• _Your objective_: The following data has a line with "the stream. -/" and a line with "the FIFO. -/". Write out exactly those lines and all the lines between them.

• _Dataset records_:
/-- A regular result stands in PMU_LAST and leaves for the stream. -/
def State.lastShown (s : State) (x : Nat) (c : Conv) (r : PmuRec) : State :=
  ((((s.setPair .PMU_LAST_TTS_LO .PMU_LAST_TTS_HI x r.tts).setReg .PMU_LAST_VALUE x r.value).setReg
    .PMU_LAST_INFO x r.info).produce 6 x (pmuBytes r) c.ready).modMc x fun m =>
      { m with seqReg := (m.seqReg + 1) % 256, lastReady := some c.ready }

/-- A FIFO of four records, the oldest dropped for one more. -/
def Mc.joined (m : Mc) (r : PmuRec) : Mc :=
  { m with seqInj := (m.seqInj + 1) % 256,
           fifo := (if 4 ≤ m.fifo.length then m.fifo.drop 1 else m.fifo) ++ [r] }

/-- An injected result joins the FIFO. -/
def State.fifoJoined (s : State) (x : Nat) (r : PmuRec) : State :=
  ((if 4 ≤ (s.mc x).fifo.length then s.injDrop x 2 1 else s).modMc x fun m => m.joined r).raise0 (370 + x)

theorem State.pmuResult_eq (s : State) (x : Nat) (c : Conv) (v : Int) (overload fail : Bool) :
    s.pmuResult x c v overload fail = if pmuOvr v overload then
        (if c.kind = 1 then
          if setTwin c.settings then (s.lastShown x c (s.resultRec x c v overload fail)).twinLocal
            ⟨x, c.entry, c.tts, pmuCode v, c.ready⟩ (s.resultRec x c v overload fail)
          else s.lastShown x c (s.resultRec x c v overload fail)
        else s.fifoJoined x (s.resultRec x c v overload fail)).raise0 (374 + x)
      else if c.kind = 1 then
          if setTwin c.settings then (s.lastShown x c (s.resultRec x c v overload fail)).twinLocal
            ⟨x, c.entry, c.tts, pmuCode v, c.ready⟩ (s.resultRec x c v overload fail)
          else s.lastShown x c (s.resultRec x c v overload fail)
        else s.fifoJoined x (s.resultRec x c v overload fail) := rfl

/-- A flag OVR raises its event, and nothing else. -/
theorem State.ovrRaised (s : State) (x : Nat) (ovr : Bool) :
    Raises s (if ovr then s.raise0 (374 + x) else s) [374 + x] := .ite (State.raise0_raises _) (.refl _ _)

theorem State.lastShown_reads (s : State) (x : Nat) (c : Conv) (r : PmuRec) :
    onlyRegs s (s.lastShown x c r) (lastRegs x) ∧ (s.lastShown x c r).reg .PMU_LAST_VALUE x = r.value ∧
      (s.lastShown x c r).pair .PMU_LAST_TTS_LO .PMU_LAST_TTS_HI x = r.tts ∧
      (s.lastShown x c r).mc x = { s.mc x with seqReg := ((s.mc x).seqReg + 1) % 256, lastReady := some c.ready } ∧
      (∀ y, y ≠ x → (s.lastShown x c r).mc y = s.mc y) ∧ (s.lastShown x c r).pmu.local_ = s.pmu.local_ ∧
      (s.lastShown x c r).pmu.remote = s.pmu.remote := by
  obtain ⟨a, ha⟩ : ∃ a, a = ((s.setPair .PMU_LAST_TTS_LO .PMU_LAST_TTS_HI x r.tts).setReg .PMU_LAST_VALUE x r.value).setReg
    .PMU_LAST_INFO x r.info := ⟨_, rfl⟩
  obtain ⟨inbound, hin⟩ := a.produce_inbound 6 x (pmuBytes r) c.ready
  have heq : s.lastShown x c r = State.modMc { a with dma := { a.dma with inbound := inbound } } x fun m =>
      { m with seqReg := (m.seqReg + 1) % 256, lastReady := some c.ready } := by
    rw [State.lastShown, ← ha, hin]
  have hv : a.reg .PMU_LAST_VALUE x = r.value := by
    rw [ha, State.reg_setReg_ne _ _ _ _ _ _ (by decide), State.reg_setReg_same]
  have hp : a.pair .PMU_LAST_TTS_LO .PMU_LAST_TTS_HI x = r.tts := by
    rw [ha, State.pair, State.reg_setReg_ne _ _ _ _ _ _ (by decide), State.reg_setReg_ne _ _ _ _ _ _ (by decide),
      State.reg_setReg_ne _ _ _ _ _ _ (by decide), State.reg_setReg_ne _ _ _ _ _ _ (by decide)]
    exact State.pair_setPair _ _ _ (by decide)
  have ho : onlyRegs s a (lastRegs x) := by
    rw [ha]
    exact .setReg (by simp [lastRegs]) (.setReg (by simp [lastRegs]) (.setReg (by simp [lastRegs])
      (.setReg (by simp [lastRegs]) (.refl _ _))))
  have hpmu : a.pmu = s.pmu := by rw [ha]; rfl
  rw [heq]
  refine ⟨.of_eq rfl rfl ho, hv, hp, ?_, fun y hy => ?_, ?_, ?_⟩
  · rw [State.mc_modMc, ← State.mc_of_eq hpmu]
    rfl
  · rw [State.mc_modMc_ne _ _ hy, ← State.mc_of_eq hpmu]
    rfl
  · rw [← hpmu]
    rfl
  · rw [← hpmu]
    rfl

---

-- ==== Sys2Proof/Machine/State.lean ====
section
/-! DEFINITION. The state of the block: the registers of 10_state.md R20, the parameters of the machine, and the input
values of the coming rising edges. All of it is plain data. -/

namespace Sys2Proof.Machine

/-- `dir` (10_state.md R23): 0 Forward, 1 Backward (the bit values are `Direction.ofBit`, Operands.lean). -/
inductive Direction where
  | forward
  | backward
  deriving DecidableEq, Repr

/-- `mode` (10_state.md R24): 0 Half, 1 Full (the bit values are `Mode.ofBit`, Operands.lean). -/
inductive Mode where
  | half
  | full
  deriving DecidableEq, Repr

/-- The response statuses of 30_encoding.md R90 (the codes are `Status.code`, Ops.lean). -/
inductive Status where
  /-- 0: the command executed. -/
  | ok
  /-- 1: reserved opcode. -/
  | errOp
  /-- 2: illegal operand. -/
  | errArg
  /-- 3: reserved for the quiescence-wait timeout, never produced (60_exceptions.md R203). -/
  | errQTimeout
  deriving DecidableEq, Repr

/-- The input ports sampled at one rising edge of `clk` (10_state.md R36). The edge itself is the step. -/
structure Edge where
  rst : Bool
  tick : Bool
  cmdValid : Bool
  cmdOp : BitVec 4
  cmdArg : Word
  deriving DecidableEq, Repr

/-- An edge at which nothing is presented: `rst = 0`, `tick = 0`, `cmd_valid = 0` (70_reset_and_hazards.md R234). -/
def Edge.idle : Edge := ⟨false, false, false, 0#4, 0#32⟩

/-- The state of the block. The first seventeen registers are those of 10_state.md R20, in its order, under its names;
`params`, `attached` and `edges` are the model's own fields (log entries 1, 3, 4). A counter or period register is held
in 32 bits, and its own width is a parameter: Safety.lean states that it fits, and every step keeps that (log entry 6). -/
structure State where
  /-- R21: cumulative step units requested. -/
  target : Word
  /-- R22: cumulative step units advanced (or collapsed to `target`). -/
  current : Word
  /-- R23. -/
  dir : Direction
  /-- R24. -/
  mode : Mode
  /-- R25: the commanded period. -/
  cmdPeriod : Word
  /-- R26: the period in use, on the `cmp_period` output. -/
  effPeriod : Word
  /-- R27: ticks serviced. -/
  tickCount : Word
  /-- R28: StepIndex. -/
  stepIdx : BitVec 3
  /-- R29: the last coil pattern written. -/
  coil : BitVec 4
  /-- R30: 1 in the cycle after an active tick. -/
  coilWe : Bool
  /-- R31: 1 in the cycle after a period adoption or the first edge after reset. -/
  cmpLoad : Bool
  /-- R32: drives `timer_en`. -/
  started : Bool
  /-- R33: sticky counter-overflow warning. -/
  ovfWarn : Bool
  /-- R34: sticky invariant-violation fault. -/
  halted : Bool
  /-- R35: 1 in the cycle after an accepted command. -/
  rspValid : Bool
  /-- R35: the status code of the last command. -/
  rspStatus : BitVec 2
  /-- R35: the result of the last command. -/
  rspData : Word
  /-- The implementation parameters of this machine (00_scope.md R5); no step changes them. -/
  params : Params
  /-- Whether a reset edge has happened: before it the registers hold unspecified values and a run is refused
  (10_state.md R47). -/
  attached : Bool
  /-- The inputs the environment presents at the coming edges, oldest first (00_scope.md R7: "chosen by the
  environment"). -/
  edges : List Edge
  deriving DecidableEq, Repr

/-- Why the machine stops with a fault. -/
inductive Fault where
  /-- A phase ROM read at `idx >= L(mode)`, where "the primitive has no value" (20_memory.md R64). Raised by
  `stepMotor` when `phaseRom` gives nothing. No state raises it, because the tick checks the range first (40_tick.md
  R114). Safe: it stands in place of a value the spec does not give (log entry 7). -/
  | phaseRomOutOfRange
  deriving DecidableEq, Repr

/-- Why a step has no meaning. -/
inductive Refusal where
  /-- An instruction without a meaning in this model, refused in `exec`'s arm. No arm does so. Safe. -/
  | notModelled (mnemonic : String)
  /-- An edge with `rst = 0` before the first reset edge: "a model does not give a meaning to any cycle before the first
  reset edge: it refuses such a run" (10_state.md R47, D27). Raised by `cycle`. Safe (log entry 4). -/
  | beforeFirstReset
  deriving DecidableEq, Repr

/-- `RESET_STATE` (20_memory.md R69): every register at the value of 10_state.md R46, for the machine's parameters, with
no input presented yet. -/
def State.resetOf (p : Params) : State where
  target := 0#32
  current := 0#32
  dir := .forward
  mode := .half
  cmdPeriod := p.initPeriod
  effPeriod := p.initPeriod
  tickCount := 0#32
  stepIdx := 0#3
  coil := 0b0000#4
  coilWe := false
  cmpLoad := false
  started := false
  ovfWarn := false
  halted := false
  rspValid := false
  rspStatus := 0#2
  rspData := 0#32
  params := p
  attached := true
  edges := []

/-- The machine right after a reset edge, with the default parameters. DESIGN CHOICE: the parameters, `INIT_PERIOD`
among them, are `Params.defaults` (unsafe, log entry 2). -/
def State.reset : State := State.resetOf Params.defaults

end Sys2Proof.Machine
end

---

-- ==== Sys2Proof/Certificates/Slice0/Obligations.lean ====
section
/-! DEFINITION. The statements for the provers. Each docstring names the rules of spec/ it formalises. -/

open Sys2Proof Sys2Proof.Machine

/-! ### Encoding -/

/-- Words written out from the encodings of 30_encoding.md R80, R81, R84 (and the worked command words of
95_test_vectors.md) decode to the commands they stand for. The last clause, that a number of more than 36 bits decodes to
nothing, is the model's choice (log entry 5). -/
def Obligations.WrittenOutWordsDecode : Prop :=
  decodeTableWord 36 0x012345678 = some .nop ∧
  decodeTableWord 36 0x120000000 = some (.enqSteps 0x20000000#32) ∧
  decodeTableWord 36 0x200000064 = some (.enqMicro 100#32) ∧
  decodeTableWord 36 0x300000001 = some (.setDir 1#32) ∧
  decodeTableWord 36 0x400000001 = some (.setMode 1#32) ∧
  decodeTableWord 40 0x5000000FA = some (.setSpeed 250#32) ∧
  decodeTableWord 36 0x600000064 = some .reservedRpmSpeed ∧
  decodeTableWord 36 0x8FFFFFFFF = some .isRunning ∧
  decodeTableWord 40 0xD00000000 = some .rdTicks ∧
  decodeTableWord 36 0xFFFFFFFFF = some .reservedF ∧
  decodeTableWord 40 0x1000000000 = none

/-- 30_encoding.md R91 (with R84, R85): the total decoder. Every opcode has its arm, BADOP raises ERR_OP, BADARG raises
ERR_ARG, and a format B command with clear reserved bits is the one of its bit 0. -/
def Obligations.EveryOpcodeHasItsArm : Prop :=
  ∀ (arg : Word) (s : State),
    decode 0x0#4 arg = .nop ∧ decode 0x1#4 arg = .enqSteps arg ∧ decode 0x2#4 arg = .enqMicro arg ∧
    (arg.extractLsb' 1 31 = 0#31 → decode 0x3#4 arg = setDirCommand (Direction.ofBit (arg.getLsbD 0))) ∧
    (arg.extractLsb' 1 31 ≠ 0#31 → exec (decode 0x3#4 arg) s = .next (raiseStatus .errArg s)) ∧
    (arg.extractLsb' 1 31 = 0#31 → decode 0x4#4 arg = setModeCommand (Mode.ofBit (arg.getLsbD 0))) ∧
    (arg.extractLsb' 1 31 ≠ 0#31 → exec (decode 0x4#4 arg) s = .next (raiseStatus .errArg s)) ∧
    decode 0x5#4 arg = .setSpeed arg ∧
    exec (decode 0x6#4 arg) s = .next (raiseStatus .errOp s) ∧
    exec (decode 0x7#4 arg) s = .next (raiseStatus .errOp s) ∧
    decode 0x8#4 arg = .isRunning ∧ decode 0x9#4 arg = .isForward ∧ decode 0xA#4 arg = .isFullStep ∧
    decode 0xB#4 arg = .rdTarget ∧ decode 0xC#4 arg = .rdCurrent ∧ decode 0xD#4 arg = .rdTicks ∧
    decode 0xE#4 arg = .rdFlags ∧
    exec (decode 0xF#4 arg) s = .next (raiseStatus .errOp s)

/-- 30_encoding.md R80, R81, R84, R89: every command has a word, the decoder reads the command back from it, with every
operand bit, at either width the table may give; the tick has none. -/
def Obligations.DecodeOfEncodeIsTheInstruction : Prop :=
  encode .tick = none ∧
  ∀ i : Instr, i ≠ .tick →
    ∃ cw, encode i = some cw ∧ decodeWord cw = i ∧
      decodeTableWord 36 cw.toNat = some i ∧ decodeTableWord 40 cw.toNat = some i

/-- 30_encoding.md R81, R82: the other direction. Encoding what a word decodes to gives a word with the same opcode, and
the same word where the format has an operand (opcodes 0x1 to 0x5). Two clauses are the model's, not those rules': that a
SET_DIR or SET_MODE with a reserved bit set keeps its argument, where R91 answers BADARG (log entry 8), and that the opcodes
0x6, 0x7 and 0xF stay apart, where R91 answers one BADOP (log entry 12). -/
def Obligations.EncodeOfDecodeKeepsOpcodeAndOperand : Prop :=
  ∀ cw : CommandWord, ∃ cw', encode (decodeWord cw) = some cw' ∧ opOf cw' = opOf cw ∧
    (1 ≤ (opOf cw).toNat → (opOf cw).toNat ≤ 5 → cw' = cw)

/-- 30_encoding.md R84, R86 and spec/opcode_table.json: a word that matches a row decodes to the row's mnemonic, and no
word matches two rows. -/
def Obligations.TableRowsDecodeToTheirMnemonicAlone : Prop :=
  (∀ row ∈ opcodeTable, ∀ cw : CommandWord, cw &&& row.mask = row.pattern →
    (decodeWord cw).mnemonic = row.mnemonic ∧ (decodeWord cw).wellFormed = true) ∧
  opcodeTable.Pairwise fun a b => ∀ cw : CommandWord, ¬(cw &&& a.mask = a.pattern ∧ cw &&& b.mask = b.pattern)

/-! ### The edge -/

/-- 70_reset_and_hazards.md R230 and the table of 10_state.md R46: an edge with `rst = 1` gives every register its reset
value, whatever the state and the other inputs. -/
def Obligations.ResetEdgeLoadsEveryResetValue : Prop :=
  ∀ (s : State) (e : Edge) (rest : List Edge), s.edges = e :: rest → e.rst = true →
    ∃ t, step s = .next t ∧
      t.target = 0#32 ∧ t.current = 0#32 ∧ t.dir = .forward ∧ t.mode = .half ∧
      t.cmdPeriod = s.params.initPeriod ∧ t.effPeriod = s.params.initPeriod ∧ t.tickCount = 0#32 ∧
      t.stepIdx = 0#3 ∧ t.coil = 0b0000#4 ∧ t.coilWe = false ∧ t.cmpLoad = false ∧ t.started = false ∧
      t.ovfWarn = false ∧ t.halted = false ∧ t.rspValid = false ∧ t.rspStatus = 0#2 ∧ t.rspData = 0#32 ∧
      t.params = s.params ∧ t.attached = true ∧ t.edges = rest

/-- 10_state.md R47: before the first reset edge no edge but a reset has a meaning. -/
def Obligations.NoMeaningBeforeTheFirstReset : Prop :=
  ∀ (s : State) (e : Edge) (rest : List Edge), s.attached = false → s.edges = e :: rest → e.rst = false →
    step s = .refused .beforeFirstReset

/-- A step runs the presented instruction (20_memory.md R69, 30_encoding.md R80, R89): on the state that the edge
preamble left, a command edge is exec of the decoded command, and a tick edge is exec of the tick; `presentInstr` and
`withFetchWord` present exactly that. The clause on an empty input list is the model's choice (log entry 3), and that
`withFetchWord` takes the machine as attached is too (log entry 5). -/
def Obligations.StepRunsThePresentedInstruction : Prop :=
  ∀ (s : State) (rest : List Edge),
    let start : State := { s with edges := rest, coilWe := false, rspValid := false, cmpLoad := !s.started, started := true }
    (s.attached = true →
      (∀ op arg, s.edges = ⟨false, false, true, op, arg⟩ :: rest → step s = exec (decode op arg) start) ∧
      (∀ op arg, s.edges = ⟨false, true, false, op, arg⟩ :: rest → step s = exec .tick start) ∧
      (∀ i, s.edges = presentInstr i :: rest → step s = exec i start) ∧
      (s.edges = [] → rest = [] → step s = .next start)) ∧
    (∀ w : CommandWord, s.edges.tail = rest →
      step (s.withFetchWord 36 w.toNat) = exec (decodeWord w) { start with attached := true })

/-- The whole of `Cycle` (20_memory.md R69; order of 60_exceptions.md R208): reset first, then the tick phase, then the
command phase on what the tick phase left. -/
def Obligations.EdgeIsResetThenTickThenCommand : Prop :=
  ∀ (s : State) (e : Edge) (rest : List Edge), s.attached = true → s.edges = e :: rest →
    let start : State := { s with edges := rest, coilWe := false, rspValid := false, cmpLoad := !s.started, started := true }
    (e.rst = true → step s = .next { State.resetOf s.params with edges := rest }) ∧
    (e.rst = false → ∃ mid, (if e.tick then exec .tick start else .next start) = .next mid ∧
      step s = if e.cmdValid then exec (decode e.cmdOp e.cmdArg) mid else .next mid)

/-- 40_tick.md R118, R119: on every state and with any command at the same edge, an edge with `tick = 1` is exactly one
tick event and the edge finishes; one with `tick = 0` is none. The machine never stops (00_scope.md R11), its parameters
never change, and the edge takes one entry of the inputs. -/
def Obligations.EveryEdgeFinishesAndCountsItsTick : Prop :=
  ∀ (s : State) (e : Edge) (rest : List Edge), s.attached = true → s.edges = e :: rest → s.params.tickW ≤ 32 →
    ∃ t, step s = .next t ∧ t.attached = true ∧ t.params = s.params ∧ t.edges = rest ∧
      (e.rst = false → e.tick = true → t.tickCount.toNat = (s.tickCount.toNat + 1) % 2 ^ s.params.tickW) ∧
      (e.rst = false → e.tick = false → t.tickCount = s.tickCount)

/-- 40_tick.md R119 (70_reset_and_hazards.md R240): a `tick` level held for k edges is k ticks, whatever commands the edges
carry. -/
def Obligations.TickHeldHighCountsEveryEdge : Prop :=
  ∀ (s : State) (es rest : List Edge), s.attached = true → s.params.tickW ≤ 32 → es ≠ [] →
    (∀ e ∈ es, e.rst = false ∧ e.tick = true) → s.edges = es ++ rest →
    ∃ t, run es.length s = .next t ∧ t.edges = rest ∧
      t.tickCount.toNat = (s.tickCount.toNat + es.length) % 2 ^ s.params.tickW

• _The completed task_:
/-- A regular result stands in PMU_LAST and leaves for the stream. -/
def State.lastShown (s : State) (x : Nat) (c : Conv) (r : PmuRec) : State :=
  ((((s.setPair .PMU_LAST_TTS_LO .PMU_LAST_TTS_HI x r.tts).setReg .PMU_LAST_VALUE x r.value).setReg
    .PMU_LAST_INFO x r.info).produce 6 x (pmuBytes r) c.ready).modMc x fun m =>
      { m with seqReg := (m.seqReg + 1) % 256, lastReady := some c.ready }

/-- A FIFO of four records, the oldest dropped for one more. -/
def Mc.joined (m : Mc) (r : PmuRec) : Mc :=
  { m with seqInj := (m.seqInj + 1) % 256,
           fifo := (if 4 ≤ m.fifo.length then m.fifo.drop 1 else m.fifo) ++ [r] }

/-- An injected result joins the FIFO. -/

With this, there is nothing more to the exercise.